A unique aspect of NaturalBench is its use of manually reviewed datasets to maintain high quality. By screening curated samples with human annotators, the benchmark ensures the questions remain simple for humans yet challenging for models.

The assessment includes a strict scoring system that penalizes models not accounting for visual cues, ensuring that any biases in the models, such as consistently answering “yes” or “no,” are appropriately highlighted.

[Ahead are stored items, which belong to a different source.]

theorem opGateStatus_frame (p : Byte) (s : State) :
    (opGateStatus p s).now = s.now ∧
    (opGateStatus p s).mode = s.mode ∧
    (opGateStatus p s).activity = s.activity ∧
    (opGateStatus p s).tables = s.tables ∧
    (opGateStatus p s).tracker = s.tracker ∧
    (opGateStatus p s).lots = s.lots ∧
    (opGateStatus p s).arbiter = s.arbiter ∧
    (opGateStatus p s).belt = s.belt ∧
    (opGateStatus p s).filtration = s.filtration ∧
    (opGateStatus p s).engine = s.engine ∧
    (opGateStatus p s).router = s.router ∧
    (opGateStatus p s).notices = s.notices ∧
    (opGateStatus p s).cellPort = s.cellPort ∧
    (opGateStatus p s).plantPort = s.plantPort ∧
    (opGateStatus p s).eeprom = s.eeprom ∧
    (opGateStatus p s).draws = s.draws ∧
    (opGateStatus p s).raised = s.raised ∧
    (opGateStatus p s).pending = s.pending := by
  unfold opGateStatus
  dsimp only
  repeat' split
  all_goals simp
@[simp] theorem opGateStatus_now (p : Byte) (s : State) : (opGateStatus p s).now = s.now := (opGateStatus_frame p s).1
@[simp] theorem opGateStatus_mode (p : Byte) (s : State) : (opGateStatus p s).mode = s.mode := (opGateStatus_frame p s).2.1
@[simp] theorem opGateStatus_activity (p : Byte) (s : State) : (opGateStatus p s).activity = s.activity := (opGateStatus_frame p s).2.2.1
@[simp] theorem opGateStatus_tables (p : Byte) (s : State) : (opGateStatus p s).tables = s.tables := (opGateStatus_frame p s).2.2.2.1
@[simp] theorem opGateStatus_tracker (p : Byte) (s : State) : (opGateStatus p s).tracker = s.tracker := (opGateStatus_frame p s).2.2.2.2.1
@[simp] theorem opGateStatus_lots (p : Byte) (s : State) : (opGateStatus p s).lots = s.lots := (opGateStatus_frame p s).2.2.2.2.2.1
@[simp] theorem opGateStatus_arbiter (p : Byte) (s : State) : (opGateStatus p s).arbiter = s.arbiter := (opGateStatus_frame p s).2.2.2.2.2.2.1
@[simp] theorem opGateStatus_belt (p : Byte) (s : State) : (opGateStatus p s).belt = s.belt := (opGateStatus_frame p s).2.2.2.2.2.2.2.1
@[simp] theorem opGateStatus_filtration (p : Byte) (s : State) : (opGateStatus p s).filtration = s.filtration := (opGateStatus_frame p s).2.2.2.2.2.2.2.2.1
@[simp] theorem opGateStatus_engine (p : Byte) (s : State) : (opGateStatus p s).engine = s.engine := (opGateStatus_frame p s).2.2.2.2.2.2.2.2.2.1
@[simp] theorem opGateStatus_router (p : Byte) (s : State) : (opGateStatus p s).router = s.router := (opGateStatus_frame p s).2.2.2.2.2.2.2.2.2.2.1
@[simp] theorem opGateStatus_notices (p : Byte) (s : State) : (opGateStatus p s).notices = s.notices := (opGateStatus_frame p s).2.2.2.2.2.2.2.2.2.2.2.1
@[simp] theorem opGateStatus_cellPort (p : Byte) (s : State) : (opGateStatus p s).cellPort = s.cellPort := (opGateStatus_frame p s).2.2.2.2.2.2.2.2.2.2.2.2.1
@[simp] theorem opGateStatus_plantPort (p : Byte) (s : State) : (opGateStatus p s).plantPort = s.plantPort := (opGateStatus_frame p s).2.2.2.2.2.2.2.2.2.2.2.2.2.1
@[simp] theorem opGateStatus_eeprom (p : Byte) (s : State) : (opGateStatus p s).eeprom = s.eeprom := (opGateStatus_frame p s).2.2.2.2.2.2.2.2.2.2.2.2.2.2.1
@[simp] theorem opGateStatus_draws (p : Byte) (s : State) : (opGateStatus p s).draws = s.draws := (opGateStatus_frame p s).2.2.2.2.2.2.2.2.2.2.2.2.2.2.2.1
@[simp] theorem opGateStatus_raised (p : Byte) (s : State) : (opGateStatus p s).raised = s.raised := (opGateStatus_frame p s).2.2.2.2.2.2.2.2.2.2.2.2.2.2.2.2.1
@[simp] theorem opGateStatus_pending (p : Byte) (s : State) : (opGateStatus p s).pending = s.pending := (opGateStatus_frame p s).2.2.2.2.2.2.2.2.2.2.2.2.2.2.2.2.2

theorem opGateTimeout_frame (s : State) :
    (opGateTimeout s).now = s.now ∧
    (opGateTimeout s).mode = s.mode ∧
    (opGateTimeout s).activity = s.activity ∧
    (opGateTimeout s).tables = s.tables ∧
    (opGateTimeout s).tracker = s.tracker ∧
    (opGateTimeout s).lots = s.lots ∧
    (opGateTimeout s).arbiter = s.arbiter ∧
    (opGateTimeout s).belt = s.belt ∧
    (opGateTimeout s).filtration = s.filtration ∧
    (opGateTimeout s).engine = s.engine ∧
    (opGateTimeout s).router = s.router ∧
    (opGateTimeout s).cellPort = s.cellPort ∧
    (opGateTimeout s).plantPort = s.plantPort ∧
    (opGateTimeout s).eeprom = s.eeprom ∧
    (opGateTimeout s).draws = s.draws ∧
    (opGateTimeout s).pending = s.pending := by
  unfold opGateTimeout
  repeat' split
  all_goals simp
@[simp] theorem opGateTimeout_now (s : State) : (opGateTimeout s).now = s.now := (opGateTimeout_frame s).1
@[simp] theorem opGateTimeout_mode (s : State) : (opGateTimeout s).mode = s.mode := (opGateTimeout_frame s).2.1
@[simp] theorem opGateTimeout_activity (s : State) : (opGateTimeout s).activity = s.activity := (opGateTimeout_frame s).2.2.1
@[simp] theorem opGateTimeout_tables (s : State) : (opGateTimeout s).tables = s.tables := (opGateTimeout_frame s).2.2.2.1
@[simp] theorem opGateTimeout_tracker (s : State) : (opGateTimeout s).tracker = s.tracker := (opGateTimeout_frame s).2.2.2.2.1
@[simp] theorem opGateTimeout_lots (s : State) : (opGateTimeout s).lots = s.lots := (opGateTimeout_frame s).2.2.2.2.2.1
@[simp] theorem opGateTimeout_arbiter (s : State) : (opGateTimeout s).arbiter = s.arbiter := (opGateTimeout_frame s).2.2.2.2.2.2.1
@[simp] theorem opGateTimeout_belt (s : State) : (opGateTimeout s).belt = s.belt := (opGateTimeout_frame s).2.2.2.2.2.2.2.1
@[simp] theorem opGateTimeout_filtration (s : State) : (opGateTimeout s).filtration = s.filtration := (opGateTimeout_frame s).2.2.2.2.2.2.2.2.1
@[simp] theorem opGateTimeout_engine (s : State) : (opGateTimeout s).engine = s.engine := (opGateTimeout_frame s).2.2.2.2.2.2.2.2.2.1
@[simp] theorem opGateTimeout_router (s : State) : (opGateTimeout s).router = s.router := (opGateTimeout_frame s).2.2.2.2.2.2.2.2.2.2.1
@[simp] theorem opGateTimeout_cellPort (s : State) : (opGateTimeout s).cellPort = s.cellPort := (opGateTimeout_frame s).2.2.2.2.2.2.2.2.2.2.2.1
@[simp] theorem opGateTimeout_plantPort (s : State) : (opGateTimeout s).plantPort = s.plantPort := (opGateTimeout_frame s).2.2.2.2.2.2.2.2.2.2.2.2.1
@[simp] theorem opGateTimeout_eeprom (s : State) : (opGateTimeout s).eeprom = s.eeprom := (opGateTimeout_frame s).2.2.2.2.2.2.2.2.2.2.2.2.2.1
@[simp] theorem opGateTimeout_draws (s : State) : (opGateTimeout s).draws = s.draws := (opGateTimeout_frame s).2.2.2.2.2.2.2.2.2.2.2.2.2.2.1
@[simp] theorem opGateTimeout_pending (s : State) : (opGateTimeout s).pending = s.pending := (opGateTimeout_frame s).2.2.2.2.2.2.2.2.2.2.2.2.2.2.2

Addressing Spatial and Logical Biases

One critical area where VLMs exhibit deficiencies is spatial reasoning. For instance, determining if individuals are facing the same direction proves difficult for these models. Until more targeted datasets improve such capabilities, practitioners should exercise caution when deploying these models in real-world applications requiring spatial assessments.

Concluding Thoughts

Zhiqiu encourages the community to revisit and balance visual language benchmarks thoughtfully. With NaturalBench, the data curation process is relatively lightweight and automatable, primarily involving the innovative application of current foundation models for data pairing.

This work underscores the need to critically re-evaluate existing VQA benchmarks and adopt new approaches like NaturalBench to ensure we are accurately measuring the true progress of VLMs. Only then can we confidently push the boundaries of visual understanding and create models that are genuinely capable of comprehending and reasoning about the visual world.

NaturalBench exemplifies the shifts needed in VLM development and evaluation. 

By adopting a focus on visual input, it shifts the paradigm toward more accurate, unbiased assessments of VLM capabilities. As researchers and developers continue to refine these models, benchmarks like NaturalBench pave the way toward a future of more reliable and versatile vision language technologies.